● **What needs to be done**
Line count for "shelved": tally the lines of the records below that contain it, and give only that number.

● **The data**
********************
/-! ### The board and management messages -/

def onOs (g : Oseus → Oseus) (s : State) : State := { s with os := g s.os }
/-- A device that serves messages; its page tables stand in frames 1 to 5. -/
def desk : State := onOs (fun o => { o with
  powered := true
  mgmt := true
  host := { o.host with up := true }
  used := [(1, 5)] }) (having id)
def ripe : State := { desk with aclk := 2 ^ 50 }
theorem witness_BoardResult : State.reset.os.powered = false ∧ desk.os.powered = true ∧ (onOs (fun o => { o with resetAt := some 5 }) desk).os.resetAt = some 5 ∧ desk.os.resetAt = none ∧
    desk.guardOk (List.replicate 120 0) false = true ∧ desk.guardOk (List.replicate 120 16) false = false ∧ ripe.os.guardAt + 3600 ≤ ripe.aclk ∧ ripe.os.pollAt + 3600000 ≤ ripe.aclk ∧ ripe.os.sampleAt + 3600000 ≤ ripe.aclk ∧
    ripe.os.lifeAt + 216000000000 ≤ ripe.aclk ∧ sparseWf 0 ripe.os.carry = true ∧ sparseGet 0 ripe.os.carry (10 * 65536) < 999 ∧ desk.events = [] ∧
    (onOs (fun o => { o with qps := [⟨2, 0, 7, 1, 3, 0, 0, 1, 0, 0, 0, 0, false, 800000, []⟩] }) desk).qp? 2 ≠ none ∧
    (({ desk with os := { desk.os with banks := [⟨[], true⟩, ⟨[], true⟩] } } : State).os.banks[0]?).isSome = true := by decide +kernel
/-- A device with one lifetime copy, an event queued, stage 1 on and not in the rated coolant condition; and one in it. -/
def warm : State := { onOs (fun o => { o with copies := [⟨4, [], [], true⟩] }) ripe with thermal := 2, events := [⟨3, 1, 0, 0, 0, 0⟩] }
theorem witness_BoardClauses : warm.os.bestCopy = some ⟨4, [], [], true⟩ ∧ warm.events ≠ [] ∧ warm.os.mgmt = true ∧ warm.os.records = true ∧ warm.os.rated = false ∧
    (onOs (fun o => { o with coolant := (40, 18) }) warm).os.rated = true ∧ warm.guardOk (List.replicate 120 15) true = true ∧ (onOs (fun o => { o with coolant := (40, 18) }) warm).guardOk (List.replicate 120 15) true = false ∧
    sparseWf 0 warm.life = true ∧ warm.thermal.getLsbD 1 = true ∧ warm.thermal.getLsbD 0 = false ∧ ({ warm with thermal := 1 } : State).thermal.getLsbD 0 = true ∧
    sparseGet 0 (onOs (fun o => { o with carry := [(10 * 65536, 999)] }) ripe).os.carry (10 * 65536) = 999 ∧ ripe.os.host.rateAt + 3600 * ripe.os.host.periodUs ≤ ripe.aclk ∧
    desk.aclk < desk.os.host.rateAt + 3600 * desk.os.host.periodUs ∧ desk.aclk < desk.os.guardAt + 3600 ∧ State.reset.os.records = false ∧ sparseWf 0 (Claims.recordsOf warm) = true ∧ sparseWf 0 (Claims.recordsOf { warm with thermal := 1 }) = true := by decide +kernel
/-- 01 R31: the 1,000th millisecond makes a second. -/
theorem test_power_on_second : ((ran .lifetimeSample (onOs (fun o => { o with carry := [(10 * 65536, 999)] }) ripe)).map fun s => (sparseGet 0 s.life (10 * 65536), sparseGet 0 s.os.carry (10 * 65536))) = some (1, 0) := by decide +kernel
/-- 01 R27: the stop at 110 °C. -/
theorem test_junction_stop : ((ran (.junctionStop 110) desk).map fun s => (s.os.held, s.teams.length, s.events.map (·.code))) = some (true, 0, [5]) := by decide +kernel

/-- A request of a type for a context, with the number of its body and the body's length. -/
def request (type ctx len b : Nat) : Message := ⟨BitVec.ofNat 128 (type + 2 ^ 8 + len * 2 ^ 16 + 9 * 2 ^ 32 + ctx * 2 ^ 64), bytesOfNat len b⟩
/-- All 64 contexts, or only context 0, stand. -/
def fullDesk : State := { desk with ctxs := (List.range 64).map (fun i => Context.blank i 0x20000) }
def mapOne : Message := request 4 0 40 (0x70000 + 65536 * 2 ^ 64 + (2 ^ 4 + 2 ^ 5) * 2 ^ 128)
def qpOne : Qp := ⟨2, 0, 7, 1, 3, 0, 0, 1, 0, 0, 0, 0, false, 800000, []⟩
def sweeping (dies : List Nat) : State := { desk with shoot := some ⟨0, [], dies, [(9, 1)], 5, 9, 0⟩ }
theorem witness_ContextMessageResult : Claims.Asked desk (request 1 0 64 (2 ^ 384)) 1 64 ∧ bitsOf (msgNum (request 1 0 64 (2 ^ 384))) 384 32 ≠ 0 ∧
    (∀ p ∈ [(52, 12), (116, 12), (180, 12), (244, 12), (312, 8), (372, 12), (417, 95)], bitsOf (msgNum (request 1 0 64 (2 ^ 384))) p.1 p.2 = 0) ∧
    desk.ctx? 1 = none ∧ (desk.ctx? 0).isSome = true ∧ (highestFree desk.os.used 0x11E00000 1).isSome = true ∧ (∀ i, i < 64 → fullDesk.ctx? i ≠ none) ∧ Claims.Asked fullDesk (request 1 0 64 (2 ^ 384)) 1 64 ∧
    Claims.Asked desk (request 2 0 0 0) 2 0 ∧ Claims.Asked desk (request 2 1 0 0) 2 0 ∧ Claims.Asked desk (request 3 0 24 (3 + (2 ^ 192 - 2 ^ 64))) 3 24 ∧
    desk.admittedLive 0 0 = false ∧ desk.admittedLive 0 1 = false :=
  by (repeat' apply And.intro) <;> first | decide +kernel | exact asked (by decide +kernel)
theorem witness_MapMessages : Claims.Asked desk mapOne 4 40 ∧ firstBad ((mapAsk (msgNum mapOne)).fields (msgNum mapOne) true) = none ∧ (mapAsk (msgNum mapOne)).cls ≤ 2 ∧ (mapAsk (msgNum mapOne)).big = false ∧
    (mapAsk (msgNum mapOne)).nonres = false ∧ (mapAsk (msgNum mapOne)).len = 65536 ∧ desk.pagesIn 0x20000 0x70000 65536 = [] ∧ desk.mem.wf = true ∧ ((mapAsk (msgNum mapOne)).frame desk.os.used 0).isSome = true ∧
    (∀ i, i < 8 → (∃ p ∈ desk.os.used, p.1 * 65536 ≤ 0x40038 + i ∧ 0x40038 + i < (p.1 + p.2) * 65536)) ∧ desk.tableEntry 0x20000 % 4 = 1 ∧ desk.tableEntry 0x30000 % 4 = 1 ∧
    0x40038 = entryPa (desk.tableEntry 0x30000) + 8 * bitsOf 0x70000 16 13 ∧ Claims.Asked desk (request 5 0 16 (65536 * 2 ^ 64)) 5 16 ∧ desk.pagesIn 0x20000 0 65536 ≠ [] ∧
    Claims.Asked desk (request 9 0 32 7) 9 32 ∧ desk.qp? 2 = none ∧ Claims.Asked desk (request 10 0 2 2) 10 2 ∧ (onOs (fun o => { o with qps := [qpOne] }) desk).qp? 2 = some qpOne ∧
    Claims.Asked desk (request 11 0 1 1) 11 1 ∧ (sweeping [0]).sweepDone ⟨0, [], [0], [(9, 1)], 5, 9, 0⟩ 0 = true ∧ (sweeping [0]).cmds = [] ∧ (sweeping [0]).coh.waiters = [] :=
  by (repeat' apply And.intro) <;> first | decide +kernel | exact asked (by decide +kernel)
/-- A pair of another context before a free index; the pair named by a mapping; a store that a removed entry translated, still queued. -/
def paired : State := onOs (fun o => { o with qps := [qpOne] }) desk
def naming : State := onCtx (fun y => { y with windows := [⟨0, true, 5, 2, 7, 0x30000, 65536, false, 1⟩] }) paired
def sweptStore : State := { storing (.write (.mem word0) [some 1]) with shoot := some ⟨0, [(0, 0, 0x1003B)], [0, 1], [(9, 1)], 5, 9, 0⟩ }
theorem witness_MessageClauses : Claims.Asked desk (request 3 0 24 (33 + (2 ^ 192 - 2 ^ 64))) 3 24 ∧ 32 < bitsOf (msgNum (request 3 0 24 (33 + (2 ^ 192 - 2 ^ 64)))) 0 8 ∧
    (paired.qp? 2).map (·.ctx) = some 0 ∧ paired.qp? 3 = none ∧ ((onOs (fun o => { o with qps := [{ qpOne with ctx := 64 }] }) desk).qp? 2).map (·.ctx) = some 64 ∧
    Claims.Asked naming (request 10 0 2 2) 10 2 ∧ Claims.Asked naming (request 10 1 2 2) 10 2 ∧ (naming.ctx? 0).map (fun y => y.windows.map fun w => (w.host, w.pages, w.qp)) = some [(true, 1, 2)] ∧
    sweptStore.sweepDone ⟨0, [(0, 0, 0x1003B)], [0, 1], [(9, 1)], 5, 9, 0⟩ 0 = false ∧ sweptStore.cmds = [] ∧ sweptStore.coh.waiters = [] ∧ sweptStore.remote = [] ∧
    (sweeping [0, 1]).sweepDone ⟨0, [], [0, 1], [(9, 1)], 5, 9, 0⟩ 1 = true ∧ ((desk.pagesIn 0x20000 0 65536).map fun p => (p.1, p.2.1)) = [(0, 0)] ∧ desk.pagesIn 0x20000 0x70000 65536 = [] :=
  by (repeat' apply And.intro) <;> first | decide +kernel | exact asked (by decide +kernel)
/-- 03 R68, R72: the lowest free number; the frame the page gets, zeroed. -/
theorem test_create : ((ran (.createContext (request 1 0 64 (2 ^ 384))) desk).map fun s => (s.os.out, s.ctxs.length)) = some (some (.message (messageBytes 1 9 0 0 0 [1])), 2) := by decide +kernel
theorem test_map : ((ran (.mapMemory mapOne) desk).map fun s => (s.tableEntry 0x40038, s.os.out)) = some (0x1B, some (.message (messageBytes 4 9 0 0 0 []))) := by decide +kernel

/-- A page that is readable and executable but not writable, virtual page 2; a graph of a header and a SIGNAL node at 0x6000, its words in the tagged page. -/
def shelf : State := withLeaf 2 (0x60000 + 0x2B) (withLeaf 1 (0x50000 + 0x7B) desk)
def headerBits : Nat := 2 * 2 ^ 4 + 2 ^ 8 + 2 ^ 24 + 2 ^ 128 + 0x10000 * 2 ^ 192
def signalBits : Nat := 5 + (2 ^ 64 - 1) * 2 ^ 64 + 0x10008 * 2 ^ 128 + 2 ^ 192
def library : State := { shelf with mem := (shelf.mem.write 0x16000 ((bytesOfNat 128 headerBits).map some)).write 0x16080 ((bytesOfNat 128 signalBits).map some) }
def graphMsg : Message := request 7 0 24 (0x6000 + 2 * 2 ^ 64 + 0x10010 * 2 ^ 96)
def imageMsg : Message := request 6 0 24 (0x20000 + 0x3000 * 2 ^ 64 + 16 * 2 ^ 132)
def shelved (g : Graph) : State := onCtx (fun y => { y with graphs := [g] }) library
def copyingImage : State := { onOs (fun o => { o with image := some ⟨9, 0, 0x20000, 0x3000, false, 16, none, none⟩ }) shelf with teams := [] }
theorem witness_GraphMessages : Claims.Asked library graphMsg 7 24 ∧ bitsOf (msgNum graphMsg) 64 16 = 2 ∧ taggedWord library 0 (bitsOf (msgNum graphMsg) 96 52) = true ∧
    nodeReadable library 0 0x6000 = true ∧ nodeReadable library 0 0x6080 = true ∧ natOfBytes (library.physBytes 0x16000 128) = headerBits ∧ natOfBytes (library.physBytes 0x16080 128) = signalBits ∧
    (match leafFor library 0 8 0x6000 with | .leaf l => l.place 0x6000 == 0x16000 | _ => false) = true ∧ nodeOk library 0 2 0 headerBits = true ∧ nodeOk library 0 2 1 signalBits = true ∧
    nodeOk desk 0 2 0 0 = false ∧ library.ctxs.map (·.graphs) = [[]] ∧
    (graphFrom [headerBits, signalBits] 0 0x10010 none).badShape = none ∧ Claims.Asked library (request 8 0 1 0) 8 1 ∧
    (shelved (graphFrom [headerBits, signalBits] 0 0x10010 none)).liveOf 0 0 = 0 :=
  by (repeat' apply And.intro) <;> first | decide +kernel | exact asked (by decide +kernel)
theorem witness_ImageMessages : Claims.Asked shelf imageMsg 6 24 ∧ bitsOf (msgNum imageMsg) 132 28 = 16 ∧ imageDest shelf 0 0x20000 16 = true ∧ imageSource shelf 0 0x3000 16 = true ∧
    ((shelf.ctx? 0).bind fun c => c.imageIndex 0x20000 16) = some 0 ∧ copyingImage.os.image.isSome = true ∧ (copyingImage.ctx? 0).isSome = true ∧ copyingImage.mem.wf = true ∧
    (match leafFor copyingImage 0 8 0x20000 with | .leaf _ => true | _ => false) = true ∧ (∃ x ∈ shelf.teams, x.ctx = 0 ∧ x.core.isSome = true) :=
  ⟨asked (by decide +kernel), by decide +kernel⟩
/-- Grid: one axis, own coordinate 0, one reducer address; a port that is down. -/
def gridMsg : Message := request 12 0 280 (2 ^ 48 + 2 ^ 2112 + 5 * 2 ^ 2176)
def portDown : State := { desk with ports := desk.ports.map (fun p => { p with state := .down }) }
def linkMsg : Message := request 14 0 40 (2 ^ 48 + 2 ^ 208)
theorem witness_ServiceMessageResult : Claims.Asked desk gridMsg 12 (272 + 8 * bitsOf (msgNum gridMsg) 2112 7) ∧ desk.remote = [] ∧ (desk.ctxs.all fun y => y.windows.all fun w => w.host) = true ∧
    ((List.range 16).all fun i => portEntryOk (bitsOf (msgNum gridMsg) (64 + 128 * i) 128) 1 0 && bitsOf (msgNum gridMsg) (161 + 128 * i) 31 == 0) = true ∧
    Claims.Asked portDown (request 13 0 1 3) 13 1 ∧ (portDown.port? 3).map (·.state) = some .down ∧ Claims.Asked desk linkMsg 14 40 ∧ bitsOf (msgNum linkMsg) 48 3 ≠ bitsOf (msgNum linkMsg) 52 3 ∧
    Claims.Asked desk (request 16 0 8 (1 + 5 * 2 ^ 32)) 16 (4 + 4 * 1) ∧ Claims.Asked desk (request 15 0 8 (1 + 1 * 2 ^ 32)) 15 (4 + 4 * 1) ∧ Claims.Asked desk (request 17 0 34 0) 17 (34 + 2 * 0) ∧
    Claims.Asked desk (request 18 0 17 (2 * 2 ^ 32 + 7 * 2 ^ 128)) 18 (16 + 1) ∧ Claims.Asked desk (request 19 0 4 0) 19 4 ∧ desk.os.fusedMin ≤ 0 ∧ desk.os.banks.length = 2 ∧ desk.os.booted ≠ some 0 ∧
    msgType (request 20 0 0 0) = 0x14 ∧ msgHeadOk (request 20 0 0 0) = true ∧ msgHeadOk (request 21 0 0 0) = true ∧ (onOs (fun o => { o with recovery := true }) desk).serving = true :=
  by (repeat' apply And.intro) <;> first | decide +kernel | exact asked (by decide +kernel)
theorem witness_FirmwareClause : Claims.Asked (onOs (fun o => { o with loading := some ⟨0, 2, [1]⟩ }) desk) (request 18 0 17 (1 + 2 * 2 ^ 32 + 2 * 2 ^ 64 + 7 * 2 ^ 128)) 18 (16 + 1) ∧
    bitsOf (msgNum (request 18 0 17 (1 + 2 * 2 ^ 32 + 2 * 2 ^ 64 + 7 * 2 ^ 128))) 65 1 = 1 := ⟨asked (by decide +kernel), by decide +kernel⟩
/-- A busy Oseus with nothing waiting, one with 64 messages waiting, one in recovery mode, one whose connection is down; the longest body, and one byte more. -/
def busy (n : Nat) : State := onOs (fun o => { o with image := some ⟨9, 0, 0x20000, 0x3000, false, 16, none, none⟩, inbox := List.replicate n mapOne }) desk
theorem witness_MessageService : (busy 0).mgmtUp = true ∧ (busy 0).serving = false ∧ (busy 0).os.inbox.length = 0 ∧ (busy 63).os.inbox.length < 64 ∧ (busy 64).serving = false ∧ (busy 64).mgmtUp = true ∧
    desk.serving = true ∧ (onOs (fun o => { o with recovery := true }) desk).serving = true ∧ (onOs (fun o => { o with mgmt := false }) desk).mgmtUp = false ∧
    (request 4 0 4080 0).body.length = 4080 ∧ 4080 < (request 4 0 4081 0).body.length ∧ msgHeadOk ⟨4, []⟩ = false ∧ msgType ⟨4, []⟩ = 4 := by decide +kernel
/-- 03 R59, 02 R36: a message to a busy Oseus waits; the 65th is answered with the RNR NAK. -/
theorem test_message_waits : (ran (.mapMemory mapOne) (busy 63)).map (fun s => s.os.inbox.length) = some 64 := by decide +kernel
theorem test_message_rnr : (ran (.mapMemory mapOne) (busy 64)).map (fun s => (s.os.inbox.length, s.os.out)) = some (64, some (.nak 1 .receiverNotReady)) := by decide +kernel
/-- The image is written and digested; its collapses are open, or done. The start word of a graph is FULL at the load. -/
def copiedImage (open_ : Bool) : State := { onOs (fun o => { o with image := some ⟨9, 0, 0x20000, 0x3000, false, 16, none, some (0, [1])⟩ }) copyingImage with
  coh := { copyingImage.coh with probes := if open_ then [⟨0xC00, 1, false, false, .oseus, 0⟩] else [] } }
theorem witness_ImageClauses : (copiedImage true).collapsesOf .oseus = true ∧ (copiedImage false).collapsesOf .oseus = false ∧ ((copiedImage true).ctx? 0).isSome = true ∧ copyingImage.coh.regions = [] ∧ copyingImage.coh.probes = [] ∧
    0x20000 % 65536 + 16 ≤ 65536 ∧ library.watched 0 (bitsOf (msgNum graphMsg) 96 52) = some 0xA002 ∧ library.tagFull 0xA002 = false ∧ (library.setTag 0xA002 true).tagFull 0xA002 = true ∧
    (desk.ctxs.all fun y => y.windows.all fun w => w.host || w.pages == 0) = true := by decide +kernel
/-- 03 R76, R59: the reply waits for the collapses of the copy. -/
theorem test_image_reply : (ran .loadImageQuiesced (copiedImage false)).map (fun s => (s.os.image, s.os.out)) = some (none, some (.message (messageBytes 6 9 0 0 0 [0, 1]))) := by decide +kernel
theorem test_image_waits : (ran .loadImageQuiesced (copiedImage true)).map (fun s => s.os.out) = some none := by decide +kernel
********************
● **Worked solution**
2